Aim of the task: From the entries below, return only the lines starting at the one that contains "Statement (.recallGroup port group) := by" and ending at the one that contains "theorem clearDoorFault (port", exactly as they stand.

Task input:
Start of Block
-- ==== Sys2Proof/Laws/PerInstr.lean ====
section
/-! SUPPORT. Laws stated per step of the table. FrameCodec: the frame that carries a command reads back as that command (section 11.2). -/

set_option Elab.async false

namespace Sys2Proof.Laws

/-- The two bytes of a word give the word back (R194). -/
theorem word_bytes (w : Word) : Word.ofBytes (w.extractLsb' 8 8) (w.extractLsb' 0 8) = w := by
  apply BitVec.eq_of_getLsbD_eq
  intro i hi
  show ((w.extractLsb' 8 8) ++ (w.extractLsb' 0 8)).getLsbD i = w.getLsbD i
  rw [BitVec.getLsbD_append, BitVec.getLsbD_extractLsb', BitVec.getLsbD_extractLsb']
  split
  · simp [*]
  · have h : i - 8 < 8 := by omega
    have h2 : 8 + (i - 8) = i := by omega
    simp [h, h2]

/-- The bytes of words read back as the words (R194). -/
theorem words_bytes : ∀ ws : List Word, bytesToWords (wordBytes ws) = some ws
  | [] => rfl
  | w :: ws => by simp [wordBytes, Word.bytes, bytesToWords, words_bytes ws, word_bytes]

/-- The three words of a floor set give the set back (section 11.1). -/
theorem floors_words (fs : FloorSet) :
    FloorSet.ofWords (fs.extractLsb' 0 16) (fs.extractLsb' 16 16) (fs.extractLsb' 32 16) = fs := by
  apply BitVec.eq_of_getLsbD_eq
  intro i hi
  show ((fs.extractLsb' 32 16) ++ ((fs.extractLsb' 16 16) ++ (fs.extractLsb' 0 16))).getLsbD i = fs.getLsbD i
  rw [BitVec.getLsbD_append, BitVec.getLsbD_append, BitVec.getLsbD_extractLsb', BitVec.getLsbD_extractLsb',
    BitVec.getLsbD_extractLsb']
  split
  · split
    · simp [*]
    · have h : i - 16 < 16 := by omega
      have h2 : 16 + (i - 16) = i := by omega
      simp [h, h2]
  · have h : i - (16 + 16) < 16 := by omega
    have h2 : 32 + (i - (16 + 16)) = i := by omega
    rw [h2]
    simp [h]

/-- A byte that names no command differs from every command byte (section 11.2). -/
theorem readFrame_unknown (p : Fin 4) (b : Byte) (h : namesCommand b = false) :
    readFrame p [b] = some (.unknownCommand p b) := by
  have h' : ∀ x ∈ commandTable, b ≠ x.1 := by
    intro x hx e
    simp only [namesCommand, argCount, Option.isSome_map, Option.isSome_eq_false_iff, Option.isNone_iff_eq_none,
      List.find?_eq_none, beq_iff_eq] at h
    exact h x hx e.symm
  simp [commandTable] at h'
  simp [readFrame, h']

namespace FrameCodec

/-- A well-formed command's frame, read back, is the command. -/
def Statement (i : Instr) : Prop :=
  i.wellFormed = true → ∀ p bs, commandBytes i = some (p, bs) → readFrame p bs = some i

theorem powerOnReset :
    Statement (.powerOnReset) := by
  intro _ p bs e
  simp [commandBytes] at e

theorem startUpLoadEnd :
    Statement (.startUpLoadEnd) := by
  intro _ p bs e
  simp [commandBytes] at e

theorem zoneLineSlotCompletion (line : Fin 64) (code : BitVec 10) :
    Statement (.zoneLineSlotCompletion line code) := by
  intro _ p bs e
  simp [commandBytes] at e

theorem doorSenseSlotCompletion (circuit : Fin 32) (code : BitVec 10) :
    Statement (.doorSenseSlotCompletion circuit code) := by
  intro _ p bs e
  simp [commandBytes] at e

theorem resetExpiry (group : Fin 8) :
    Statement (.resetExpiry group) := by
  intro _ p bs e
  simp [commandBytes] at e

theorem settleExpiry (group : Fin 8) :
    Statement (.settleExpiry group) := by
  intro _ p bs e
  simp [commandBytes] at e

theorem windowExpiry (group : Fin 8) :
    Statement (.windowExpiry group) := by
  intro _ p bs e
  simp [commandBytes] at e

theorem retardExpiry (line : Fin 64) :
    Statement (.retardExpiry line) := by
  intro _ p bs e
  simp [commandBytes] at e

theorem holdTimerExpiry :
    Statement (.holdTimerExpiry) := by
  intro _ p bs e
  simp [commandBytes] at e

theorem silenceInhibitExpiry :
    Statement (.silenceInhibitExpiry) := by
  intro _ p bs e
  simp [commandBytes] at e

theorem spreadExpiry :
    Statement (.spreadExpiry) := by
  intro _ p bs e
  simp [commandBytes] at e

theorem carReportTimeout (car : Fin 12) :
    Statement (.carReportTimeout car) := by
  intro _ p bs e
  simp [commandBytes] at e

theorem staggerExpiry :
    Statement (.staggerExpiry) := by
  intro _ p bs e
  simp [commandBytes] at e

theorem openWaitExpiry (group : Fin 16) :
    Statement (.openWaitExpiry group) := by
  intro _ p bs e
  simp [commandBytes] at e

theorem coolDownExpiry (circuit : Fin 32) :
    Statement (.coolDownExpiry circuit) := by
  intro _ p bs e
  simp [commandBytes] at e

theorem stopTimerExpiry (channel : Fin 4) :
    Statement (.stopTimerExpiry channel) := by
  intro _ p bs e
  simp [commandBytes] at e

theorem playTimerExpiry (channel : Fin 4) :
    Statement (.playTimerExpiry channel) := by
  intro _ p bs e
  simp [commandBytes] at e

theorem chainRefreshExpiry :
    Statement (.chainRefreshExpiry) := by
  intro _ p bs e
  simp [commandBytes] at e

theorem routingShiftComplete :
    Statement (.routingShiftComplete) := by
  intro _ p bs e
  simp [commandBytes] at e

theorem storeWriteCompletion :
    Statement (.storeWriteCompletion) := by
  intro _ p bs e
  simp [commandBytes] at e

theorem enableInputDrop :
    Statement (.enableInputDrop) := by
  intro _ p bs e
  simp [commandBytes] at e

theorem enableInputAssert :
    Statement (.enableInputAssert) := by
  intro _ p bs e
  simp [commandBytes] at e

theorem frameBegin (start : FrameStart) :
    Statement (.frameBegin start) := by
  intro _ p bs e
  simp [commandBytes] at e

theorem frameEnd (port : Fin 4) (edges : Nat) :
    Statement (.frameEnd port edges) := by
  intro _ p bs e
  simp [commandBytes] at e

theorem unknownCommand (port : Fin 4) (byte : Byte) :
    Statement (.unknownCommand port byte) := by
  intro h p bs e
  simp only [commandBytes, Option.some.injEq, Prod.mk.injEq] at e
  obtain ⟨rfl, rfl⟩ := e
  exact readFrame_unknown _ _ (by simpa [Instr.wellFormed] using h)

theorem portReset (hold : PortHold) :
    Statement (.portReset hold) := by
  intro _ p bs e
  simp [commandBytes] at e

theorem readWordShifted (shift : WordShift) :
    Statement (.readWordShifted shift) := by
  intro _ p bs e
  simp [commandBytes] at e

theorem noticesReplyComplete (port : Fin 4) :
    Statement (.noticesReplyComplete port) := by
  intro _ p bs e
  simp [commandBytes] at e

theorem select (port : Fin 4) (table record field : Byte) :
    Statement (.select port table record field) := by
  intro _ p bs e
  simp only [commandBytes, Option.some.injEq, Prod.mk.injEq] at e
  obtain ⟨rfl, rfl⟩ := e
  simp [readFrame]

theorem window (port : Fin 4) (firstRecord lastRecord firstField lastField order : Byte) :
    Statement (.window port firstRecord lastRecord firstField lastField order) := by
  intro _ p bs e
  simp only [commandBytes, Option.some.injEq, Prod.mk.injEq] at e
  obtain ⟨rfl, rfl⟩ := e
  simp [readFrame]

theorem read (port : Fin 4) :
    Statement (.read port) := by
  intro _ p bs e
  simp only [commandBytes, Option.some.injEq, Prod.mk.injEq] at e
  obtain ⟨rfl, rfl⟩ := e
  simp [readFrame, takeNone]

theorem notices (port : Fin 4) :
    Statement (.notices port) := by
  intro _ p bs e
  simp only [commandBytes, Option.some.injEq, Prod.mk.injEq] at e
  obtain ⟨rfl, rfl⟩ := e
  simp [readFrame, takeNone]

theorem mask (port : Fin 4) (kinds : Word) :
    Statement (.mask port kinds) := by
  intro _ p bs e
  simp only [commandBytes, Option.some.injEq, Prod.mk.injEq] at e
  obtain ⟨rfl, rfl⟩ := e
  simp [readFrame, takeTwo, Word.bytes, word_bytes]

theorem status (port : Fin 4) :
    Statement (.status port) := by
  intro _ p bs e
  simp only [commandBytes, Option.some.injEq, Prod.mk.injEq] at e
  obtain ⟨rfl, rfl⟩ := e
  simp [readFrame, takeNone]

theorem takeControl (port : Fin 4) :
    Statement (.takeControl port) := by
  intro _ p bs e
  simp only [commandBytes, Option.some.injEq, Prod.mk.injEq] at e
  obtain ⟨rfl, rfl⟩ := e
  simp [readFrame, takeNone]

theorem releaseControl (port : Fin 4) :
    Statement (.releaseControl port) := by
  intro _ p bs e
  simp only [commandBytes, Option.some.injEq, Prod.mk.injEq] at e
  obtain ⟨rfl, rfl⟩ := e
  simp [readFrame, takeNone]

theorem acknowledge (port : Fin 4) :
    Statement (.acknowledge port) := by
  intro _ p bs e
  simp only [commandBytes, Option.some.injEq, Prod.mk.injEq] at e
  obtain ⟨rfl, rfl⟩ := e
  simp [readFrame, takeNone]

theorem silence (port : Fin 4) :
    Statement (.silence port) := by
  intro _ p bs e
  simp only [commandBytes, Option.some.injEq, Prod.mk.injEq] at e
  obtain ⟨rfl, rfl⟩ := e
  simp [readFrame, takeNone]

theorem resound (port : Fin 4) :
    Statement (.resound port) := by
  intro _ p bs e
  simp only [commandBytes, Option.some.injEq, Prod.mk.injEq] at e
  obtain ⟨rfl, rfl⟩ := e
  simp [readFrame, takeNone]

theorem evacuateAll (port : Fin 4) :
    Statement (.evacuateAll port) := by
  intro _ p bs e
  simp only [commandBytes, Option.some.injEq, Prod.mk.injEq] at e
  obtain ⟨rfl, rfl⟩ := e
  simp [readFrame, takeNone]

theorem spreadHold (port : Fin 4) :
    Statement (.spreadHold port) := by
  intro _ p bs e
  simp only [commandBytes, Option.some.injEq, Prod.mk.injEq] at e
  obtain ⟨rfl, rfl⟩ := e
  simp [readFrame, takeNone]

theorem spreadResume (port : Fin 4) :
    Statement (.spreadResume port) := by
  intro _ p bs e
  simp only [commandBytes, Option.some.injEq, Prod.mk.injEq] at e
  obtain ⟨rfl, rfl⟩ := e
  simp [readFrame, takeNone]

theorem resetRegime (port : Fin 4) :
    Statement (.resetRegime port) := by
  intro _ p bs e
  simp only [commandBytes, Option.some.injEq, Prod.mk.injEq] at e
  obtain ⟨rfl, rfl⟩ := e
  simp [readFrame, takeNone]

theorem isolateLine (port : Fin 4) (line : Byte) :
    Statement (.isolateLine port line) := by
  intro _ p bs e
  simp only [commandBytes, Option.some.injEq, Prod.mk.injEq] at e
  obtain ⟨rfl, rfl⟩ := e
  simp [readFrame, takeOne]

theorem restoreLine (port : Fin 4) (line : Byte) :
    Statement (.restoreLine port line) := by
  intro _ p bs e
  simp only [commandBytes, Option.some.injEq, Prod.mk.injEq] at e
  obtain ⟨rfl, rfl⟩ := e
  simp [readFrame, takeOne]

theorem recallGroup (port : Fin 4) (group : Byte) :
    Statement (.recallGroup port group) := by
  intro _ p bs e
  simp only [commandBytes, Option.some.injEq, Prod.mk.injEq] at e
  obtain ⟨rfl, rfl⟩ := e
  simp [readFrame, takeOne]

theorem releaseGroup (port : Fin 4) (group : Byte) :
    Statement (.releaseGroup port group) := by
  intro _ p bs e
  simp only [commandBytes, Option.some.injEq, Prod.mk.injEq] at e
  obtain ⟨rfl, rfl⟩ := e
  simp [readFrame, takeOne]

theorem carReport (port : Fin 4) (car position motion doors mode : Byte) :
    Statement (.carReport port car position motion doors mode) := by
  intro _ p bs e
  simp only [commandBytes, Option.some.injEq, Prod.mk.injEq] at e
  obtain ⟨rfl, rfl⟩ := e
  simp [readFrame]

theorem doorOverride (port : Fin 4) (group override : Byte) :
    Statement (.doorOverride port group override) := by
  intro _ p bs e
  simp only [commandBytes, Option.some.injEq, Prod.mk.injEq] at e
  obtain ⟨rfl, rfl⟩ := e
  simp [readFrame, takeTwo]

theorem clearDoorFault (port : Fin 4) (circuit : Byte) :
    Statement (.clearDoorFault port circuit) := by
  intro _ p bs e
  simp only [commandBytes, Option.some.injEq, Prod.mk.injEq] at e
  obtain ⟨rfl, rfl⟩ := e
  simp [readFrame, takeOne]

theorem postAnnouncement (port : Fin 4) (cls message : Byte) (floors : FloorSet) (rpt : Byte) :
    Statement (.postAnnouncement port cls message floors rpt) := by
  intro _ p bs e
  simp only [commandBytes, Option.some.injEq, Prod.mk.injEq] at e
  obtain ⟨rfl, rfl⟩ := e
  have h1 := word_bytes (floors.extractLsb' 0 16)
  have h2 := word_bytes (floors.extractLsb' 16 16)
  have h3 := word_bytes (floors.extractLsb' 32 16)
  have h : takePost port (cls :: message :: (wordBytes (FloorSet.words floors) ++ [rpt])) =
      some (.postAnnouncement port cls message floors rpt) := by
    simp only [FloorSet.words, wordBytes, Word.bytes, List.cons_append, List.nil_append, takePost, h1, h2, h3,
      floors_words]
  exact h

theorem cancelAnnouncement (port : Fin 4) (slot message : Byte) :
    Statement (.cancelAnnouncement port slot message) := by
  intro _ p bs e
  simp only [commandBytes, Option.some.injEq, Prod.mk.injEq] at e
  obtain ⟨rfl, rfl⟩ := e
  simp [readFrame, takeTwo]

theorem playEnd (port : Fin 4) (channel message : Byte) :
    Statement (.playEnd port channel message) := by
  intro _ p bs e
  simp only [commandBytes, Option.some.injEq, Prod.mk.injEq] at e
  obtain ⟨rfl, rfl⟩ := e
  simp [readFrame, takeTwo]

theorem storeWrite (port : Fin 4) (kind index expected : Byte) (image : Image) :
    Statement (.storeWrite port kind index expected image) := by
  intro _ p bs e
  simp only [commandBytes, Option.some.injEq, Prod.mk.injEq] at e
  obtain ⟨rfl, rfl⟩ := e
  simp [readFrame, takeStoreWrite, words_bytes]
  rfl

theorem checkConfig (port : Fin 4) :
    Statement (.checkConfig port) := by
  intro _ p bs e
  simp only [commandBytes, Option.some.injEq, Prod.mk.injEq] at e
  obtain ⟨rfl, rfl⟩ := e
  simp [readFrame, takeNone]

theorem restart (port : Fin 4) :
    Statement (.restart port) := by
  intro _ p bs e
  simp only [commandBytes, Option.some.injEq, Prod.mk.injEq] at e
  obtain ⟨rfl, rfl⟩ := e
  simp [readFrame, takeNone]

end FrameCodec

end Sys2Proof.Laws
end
End of Block
Response to this exercise:
    Statement (.recallGroup port group) := by
  intro _ p bs e
  simp only [commandBytes, Option.some.injEq, Prod.mk.injEq] at e
  obtain ⟨rfl, rfl⟩ := e
  simp [readFrame, takeOne]

theorem releaseGroup (port : Fin 4) (group : Byte) :
    Statement (.releaseGroup port group) := by
  intro _ p bs e
  simp only [commandBytes, Option.some.injEq, Prod.mk.injEq] at e
  obtain ⟨rfl, rfl⟩ := e
  simp [readFrame, takeOne]

theorem carReport (port : Fin 4) (car position motion doors mode : Byte) :
    Statement (.carReport port car position motion doors mode) := by
  intro _ p bs e
  simp only [commandBytes, Option.some.injEq, Prod.mk.injEq] at e
  obtain ⟨rfl, rfl⟩ := e
  simp [readFrame]

theorem doorOverride (port : Fin 4) (group override : Byte) :
    Statement (.doorOverride port group override) := by
  intro _ p bs e
  simp only [commandBytes, Option.some.injEq, Prod.mk.injEq] at e
  obtain ⟨rfl, rfl⟩ := e
  simp [readFrame, takeTwo]

theorem clearDoorFault (port : Fin 4) (circuit : Byte) :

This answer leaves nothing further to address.